[PROBLEM TO WORK ON] Make an exact copy of the lines below.
▶
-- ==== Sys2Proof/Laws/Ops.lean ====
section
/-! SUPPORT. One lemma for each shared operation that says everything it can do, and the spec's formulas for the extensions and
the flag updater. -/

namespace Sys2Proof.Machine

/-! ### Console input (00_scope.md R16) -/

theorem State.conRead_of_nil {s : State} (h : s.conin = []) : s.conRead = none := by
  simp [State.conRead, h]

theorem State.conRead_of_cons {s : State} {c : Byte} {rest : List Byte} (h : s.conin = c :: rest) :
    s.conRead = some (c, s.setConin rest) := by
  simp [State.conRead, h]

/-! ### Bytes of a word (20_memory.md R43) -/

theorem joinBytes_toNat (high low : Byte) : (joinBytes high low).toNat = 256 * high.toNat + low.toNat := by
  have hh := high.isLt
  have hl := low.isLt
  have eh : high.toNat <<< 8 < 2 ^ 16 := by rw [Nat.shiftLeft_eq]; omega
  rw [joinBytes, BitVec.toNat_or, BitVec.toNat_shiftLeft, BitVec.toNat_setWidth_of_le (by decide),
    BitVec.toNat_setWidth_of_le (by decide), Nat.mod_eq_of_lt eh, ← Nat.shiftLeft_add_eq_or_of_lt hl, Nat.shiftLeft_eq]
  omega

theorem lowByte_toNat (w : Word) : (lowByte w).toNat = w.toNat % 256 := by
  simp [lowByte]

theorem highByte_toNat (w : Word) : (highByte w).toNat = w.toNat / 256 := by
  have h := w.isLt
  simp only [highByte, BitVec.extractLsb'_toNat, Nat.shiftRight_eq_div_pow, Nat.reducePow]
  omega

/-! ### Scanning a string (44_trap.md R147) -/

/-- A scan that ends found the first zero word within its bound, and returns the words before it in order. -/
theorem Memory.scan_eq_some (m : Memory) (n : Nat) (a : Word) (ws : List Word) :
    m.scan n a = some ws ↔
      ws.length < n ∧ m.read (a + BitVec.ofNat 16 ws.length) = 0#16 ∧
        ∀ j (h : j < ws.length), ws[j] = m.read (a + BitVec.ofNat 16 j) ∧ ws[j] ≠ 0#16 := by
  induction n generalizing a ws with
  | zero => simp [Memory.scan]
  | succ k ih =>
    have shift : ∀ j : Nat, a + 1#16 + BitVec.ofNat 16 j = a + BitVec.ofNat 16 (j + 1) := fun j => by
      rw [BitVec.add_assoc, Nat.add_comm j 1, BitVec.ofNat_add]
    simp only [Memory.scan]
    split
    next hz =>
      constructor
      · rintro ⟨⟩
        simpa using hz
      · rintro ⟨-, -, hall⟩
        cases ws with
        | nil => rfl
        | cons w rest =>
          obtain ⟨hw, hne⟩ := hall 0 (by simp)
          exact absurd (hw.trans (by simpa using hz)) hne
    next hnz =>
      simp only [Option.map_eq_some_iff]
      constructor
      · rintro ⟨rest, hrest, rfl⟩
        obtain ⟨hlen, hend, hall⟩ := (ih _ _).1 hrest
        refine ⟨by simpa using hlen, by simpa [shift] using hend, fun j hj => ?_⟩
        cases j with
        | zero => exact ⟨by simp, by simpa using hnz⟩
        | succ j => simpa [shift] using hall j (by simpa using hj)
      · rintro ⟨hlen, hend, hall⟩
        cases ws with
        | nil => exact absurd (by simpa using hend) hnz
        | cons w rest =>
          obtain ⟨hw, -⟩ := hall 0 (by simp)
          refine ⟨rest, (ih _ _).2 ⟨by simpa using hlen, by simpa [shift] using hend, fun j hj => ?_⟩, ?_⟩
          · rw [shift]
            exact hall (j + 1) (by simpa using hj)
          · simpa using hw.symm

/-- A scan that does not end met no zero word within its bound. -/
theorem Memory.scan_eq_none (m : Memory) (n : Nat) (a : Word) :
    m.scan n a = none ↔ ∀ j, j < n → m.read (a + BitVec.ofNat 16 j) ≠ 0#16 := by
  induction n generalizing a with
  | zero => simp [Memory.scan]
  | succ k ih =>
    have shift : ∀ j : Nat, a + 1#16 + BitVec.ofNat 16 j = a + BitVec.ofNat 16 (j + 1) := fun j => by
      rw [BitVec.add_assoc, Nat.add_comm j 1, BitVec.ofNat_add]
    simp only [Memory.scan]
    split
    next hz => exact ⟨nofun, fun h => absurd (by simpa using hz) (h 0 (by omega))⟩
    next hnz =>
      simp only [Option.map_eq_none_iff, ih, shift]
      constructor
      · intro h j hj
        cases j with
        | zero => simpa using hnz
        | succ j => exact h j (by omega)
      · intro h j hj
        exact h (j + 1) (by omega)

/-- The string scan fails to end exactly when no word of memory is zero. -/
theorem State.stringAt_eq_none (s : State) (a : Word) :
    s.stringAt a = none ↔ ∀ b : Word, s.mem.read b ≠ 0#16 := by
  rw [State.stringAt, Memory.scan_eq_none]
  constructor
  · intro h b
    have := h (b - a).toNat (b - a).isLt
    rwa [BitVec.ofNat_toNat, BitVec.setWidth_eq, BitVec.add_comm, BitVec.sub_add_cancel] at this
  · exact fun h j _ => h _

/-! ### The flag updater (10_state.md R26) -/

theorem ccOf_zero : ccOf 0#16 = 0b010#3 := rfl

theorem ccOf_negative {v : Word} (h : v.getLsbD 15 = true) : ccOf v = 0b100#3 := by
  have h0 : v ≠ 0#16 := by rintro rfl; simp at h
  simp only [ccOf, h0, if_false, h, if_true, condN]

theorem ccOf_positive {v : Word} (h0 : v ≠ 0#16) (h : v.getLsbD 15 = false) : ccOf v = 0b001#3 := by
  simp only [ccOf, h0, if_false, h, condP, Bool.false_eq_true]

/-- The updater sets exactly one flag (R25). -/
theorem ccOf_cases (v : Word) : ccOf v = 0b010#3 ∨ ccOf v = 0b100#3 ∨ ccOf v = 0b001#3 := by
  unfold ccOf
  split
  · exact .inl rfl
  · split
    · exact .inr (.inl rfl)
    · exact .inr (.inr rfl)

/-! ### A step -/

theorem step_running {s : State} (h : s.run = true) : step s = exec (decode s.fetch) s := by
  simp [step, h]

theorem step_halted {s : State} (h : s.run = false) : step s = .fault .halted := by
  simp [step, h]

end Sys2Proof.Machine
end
◀
[ANSWER SECTION]
-- ==== Sys2Proof/Laws/Ops.lean ====
section
/-! SUPPORT. One lemma for each shared operation that says everything it can do, and the spec's formulas for the extensions and
the flag updater. -/

namespace Sys2Proof.Machine

/-! ### Console input (00_scope.md R16) -/

theorem State.conRead_of_nil {s : State} (h : s.conin = []) : s.conRead = none := by
  simp [State.conRead, h]

theorem State.conRead_of_cons {s : State} {c : Byte} {rest : List Byte} (h : s.conin = c :: rest) :
    s.conRead = some (c, s.setConin rest) := by
  simp [State.conRead, h]

/-! ### Bytes of a word (20_memory.md R43) -/

theorem joinBytes_toNat (high low : Byte) : (joinBytes high low).toNat = 256 * high.toNat + low.toNat := by
  have hh := high.isLt
  have hl := low.isLt
  have eh : high.toNat <<< 8 < 2 ^ 16 := by rw [Nat.shiftLeft_eq]; omega
  rw [joinBytes, BitVec.toNat_or, BitVec.toNat_shiftLeft, BitVec.toNat_setWidth_of_le (by decide),
    BitVec.toNat_setWidth_of_le (by decide), Nat.mod_eq_of_lt eh, ← Nat.shiftLeft_add_eq_or_of_lt hl, Nat.shiftLeft_eq]
  omega

theorem lowByte_toNat (w : Word) : (lowByte w).toNat = w.toNat % 256 := by
  simp [lowByte]

theorem highByte_toNat (w : Word) : (highByte w).toNat = w.toNat / 256 := by
  have h := w.isLt
  simp only [highByte, BitVec.extractLsb'_toNat, Nat.shiftRight_eq_div_pow, Nat.reducePow]
  omega

/-! ### Scanning a string (44_trap.md R147) -/

/-- A scan that ends found the first zero word within its bound, and returns the words before it in order. -/
theorem Memory.scan_eq_some (m : Memory) (n : Nat) (a : Word) (ws : List Word) :
    m.scan n a = some ws ↔
      ws.length < n ∧ m.read (a + BitVec.ofNat 16 ws.length) = 0#16 ∧
        ∀ j (h : j < ws.length), ws[j] = m.read (a + BitVec.ofNat 16 j) ∧ ws[j] ≠ 0#16 := by
  induction n generalizing a ws with
  | zero => simp [Memory.scan]
  | succ k ih =>
    have shift : ∀ j : Nat, a + 1#16 + BitVec.ofNat 16 j = a + BitVec.ofNat 16 (j + 1) := fun j => by
      rw [BitVec.add_assoc, Nat.add_comm j 1, BitVec.ofNat_add]
    simp only [Memory.scan]
    split
    next hz =>
      constructor
      · rintro ⟨⟩
        simpa using hz
      · rintro ⟨-, -, hall⟩
        cases ws with
        | nil => rfl
        | cons w rest =>
          obtain ⟨hw, hne⟩ := hall 0 (by simp)
          exact absurd (hw.trans (by simpa using hz)) hne
    next hnz =>
      simp only [Option.map_eq_some_iff]
      constructor
      · rintro ⟨rest, hrest, rfl⟩
        obtain ⟨hlen, hend, hall⟩ := (ih _ _).1 hrest
        refine ⟨by simpa using hlen, by simpa [shift] using hend, fun j hj => ?_⟩
        cases j with
        | zero => exact ⟨by simp, by simpa using hnz⟩
        | succ j => simpa [shift] using hall j (by simpa using hj)
      · rintro ⟨hlen, hend, hall⟩
        cases ws with
        | nil => exact absurd (by simpa using hend) hnz
        | cons w rest =>
          obtain ⟨hw, -⟩ := hall 0 (by simp)
          refine ⟨rest, (ih _ _).2 ⟨by simpa using hlen, by simpa [shift] using hend, fun j hj => ?_⟩, ?_⟩
          · rw [shift]
            exact hall (j + 1) (by simpa using hj)
          · simpa using hw.symm

/-- A scan that does not end met no zero word within its bound. -/
theorem Memory.scan_eq_none (m : Memory) (n : Nat) (a : Word) :
    m.scan n a = none ↔ ∀ j, j < n → m.read (a + BitVec.ofNat 16 j) ≠ 0#16 := by
  induction n generalizing a with
  | zero => simp [Memory.scan]
  | succ k ih =>
    have shift : ∀ j : Nat, a + 1#16 + BitVec.ofNat 16 j = a + BitVec.ofNat 16 (j + 1) := fun j => by
      rw [BitVec.add_assoc, Nat.add_comm j 1, BitVec.ofNat_add]
    simp only [Memory.scan]
    split
    next hz => exact ⟨nofun, fun h => absurd (by simpa using hz) (h 0 (by omega))⟩
    next hnz =>
      simp only [Option.map_eq_none_iff, ih, shift]
      constructor
      · intro h j hj
        cases j with
        | zero => simpa using hnz
        | succ j => exact h j (by omega)
      · intro h j hj
        exact h (j + 1) (by omega)

/-- The string scan fails to end exactly when no word of memory is zero. -/
theorem State.stringAt_eq_none (s : State) (a : Word) :
    s.stringAt a = none ↔ ∀ b : Word, s.mem.read b ≠ 0#16 := by
  rw [State.stringAt, Memory.scan_eq_none]
  constructor
  · intro h b
    have := h (b - a).toNat (b - a).isLt
    rwa [BitVec.ofNat_toNat, BitVec.setWidth_eq, BitVec.add_comm, BitVec.sub_add_cancel] at this
  · exact fun h j _ => h _

/-! ### The flag updater (10_state.md R26) -/

theorem ccOf_zero : ccOf 0#16 = 0b010#3 := rfl

theorem ccOf_negative {v : Word} (h : v.getLsbD 15 = true) : ccOf v = 0b100#3 := by
  have h0 : v ≠ 0#16 := by rintro rfl; simp at h
  simp only [ccOf, h0, if_false, h, if_true, condN]

theorem ccOf_positive {v : Word} (h0 : v ≠ 0#16) (h : v.getLsbD 15 = false) : ccOf v = 0b001#3 := by
  simp only [ccOf, h0, if_false, h, condP, Bool.false_eq_true]

/-- The updater sets exactly one flag (R25). -/
theorem ccOf_cases (v : Word) : ccOf v = 0b010#3 ∨ ccOf v = 0b100#3 ∨ ccOf v = 0b001#3 := by
  unfold ccOf
  split
  · exact .inl rfl
  · split
    · exact .inr (.inl rfl)
    · exact .inr (.inr rfl)

/-! ### A step -/

theorem step_running {s : State} (h : s.run = true) : step s = exec (decode s.fetch) s := by
  simp [step, h]

theorem step_halted {s : State} (h : s.run = false) : step s = .fault .halted := by
  simp [step, h]

end Sys2Proof.Machine
end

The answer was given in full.